### [DESCRIPTION OF THE TASK]
In the data below, find the line that contains "farBad := false" and the line that contains "if !cr.reply.isEmpty then". Copy both, plus every line between them, exactly.

### [GIVEN ENTRIES]

/-- CHUNK_READ (R250 to R252): the next chunk of a running record is read, or deferred by a beat (R245). It waits behind a chunk that
waits on a full FIFO bank (R240). -/
def execChunkRead (ch : Nat) (uncorrectable : Bool) (s : State) : Result :=
  if !chanOk ch then .fault .noSuchInput
  else
  let c0 := s.chanCore ch
  let x := c0.chan (ch % 2)
  match x.cur with
  | none => .next s
  | some cr =>
    let r := recF cr.words
    let j := cr.nread
    let stopped := match x.stopAt with | some b => decide (b ≤ s.beat) | none => false
    if x.st != 1 || stopped || decide (j ≥ cr.chunks) || decide (cr.base + j > s.beat) || cr.lastRead == some s.beat ||
      cr.ready.any (fun y => decide (y.writeAt ≤ s.beat)) then .next s
    else
    let put := fun (s : State) (cr : CRec) => s.onChan ch (fun x => { x with cur := some cr })
    let lanes := if r.rnd == 1 then drawLanes c0.tomb (r.rcnt + BitVec.ofNat 64 j) else lanes0
    let take := fun (s : State) (banks : List (Nat × Nat)) (sh : Nat × Bool) (items : List (Nat × XVal × Nat)) (bs : List Byte) (bad : Bool) =>
      let s := s.onChan ch (fun x => x.serve false s.beat banks)
      if r.pck && bad then s.endRecord ch 2
      else put s { cr with
        nread := j + 1
        far := []
        reply := []
        farBad := false
        lastRead := some s.beat
        ready := cr.ready ++ [⟨j, s.beat, s.beat + r.depth, items, bs, lanes, bad, x.tag, sh.1, sh.2⟩] }
    let c1 := s.pagesFor c0 [r.src]
    match r.value, s.locOf c1 r.src with
    | true, .flat k o =>
      (match s.copyReg c1 false r.src with
      | .error e => .next (s.endRecord ch e)
      | .ok _ =>
        if !cr.reply.isEmpty then
          let y := valueReply cr.reply
          .next (take s [] y.1 (y.2.map (fun it => (it.1, scaleVal r it.2.1, it.2.2))) [] (uncorrectable || cr.farBad))
        else if cr.asked > j then .next s
        else .next (put (s.request c0 j r.src (2 + 30 * r.inChunk j) none (some (ch % 2)) (valueRead k o j cr)) { cr with asked := j + 1 }))
    | _, _ =>
    match s.chunkPlaces c1 r (unfOf cr.unf.1.toNat cr.unf.2.toNat) j with
    | .error e => .next (s.endRecord ch e)
    | .ok places =>
      let c := s.chunkPages c0 r places
      let fifo := s.fifoAt c r r.src (r.inChunk j) false
      let as := places.flatMap (s.placeBytes c r)
      let banks := banksAt as
      let away := s.awayOf c cr.far as
      if !s.fifoReady c fifo false then .next s
      else if s.portBusy ch false banks then .next (put s { cr with base := cr.base + 1 })
      else if !away.isEmpty then
        (if cr.asked > j then .next s
        else .next (put (s.askBytes c0 j (r.src + r.size * j) (some (ch % 2)) away) { cr with asked := j + 1 }))
      else
        let pop := fifo.map (fun f => ((s.banksOf c.pclus f.1).fifo f.2.1).take f.2.2)
        let res : Except Nat (List (Nat × XVal × Nat) × List Byte × Bool) :=
          if r.value then
            match s.chunkItems c r cr.far pop j places 0 with
            | .error e => .error e
            | .ok y => .ok (y.1.map (fun it => (it.1, scaleVal r it.2.1, it.2.2)), [], y.2)
          else match s.copyRefused c false as with
            | some e => .error e
            | none =>
              let bs := match pop with | some bs => bs | none => as.map (s.copyByte c cr.far)
              .ok ([], bs.map Prod.fst, bs.any Prod.snd)
        match res with
        | .error e => .next (s.endRecord ch e)
        | .ok (items, bs, bad) =>
          let s := s.copyError c uncorrectable as
          let s := match fifo with
            | some f => let b := s.banksOf c.pclus f.1; s.setBanks (setFifo b f.2.1 ((b.fifo f.2.1).drop f.2.2))
            | none => s
          .next (take s banks (s.srcShape c r) items bs (bad || cr.farBad || uncorrectable))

### [OUTPUT OF THE TASK]
        farBad := false
        lastRead := some s.beat
        ready := cr.ready ++ [⟨j, s.beat, s.beat + r.depth, items, bs, lanes, bad, x.tag, sh.1, sh.2⟩] }
    let c1 := s.pagesFor c0 [r.src]
    match r.value, s.locOf c1 r.src with
    | true, .flat k o =>
      (match s.copyReg c1 false r.src with
      | .error e => .next (s.endRecord ch e)
      | .ok _ =>
        if !cr.reply.isEmpty then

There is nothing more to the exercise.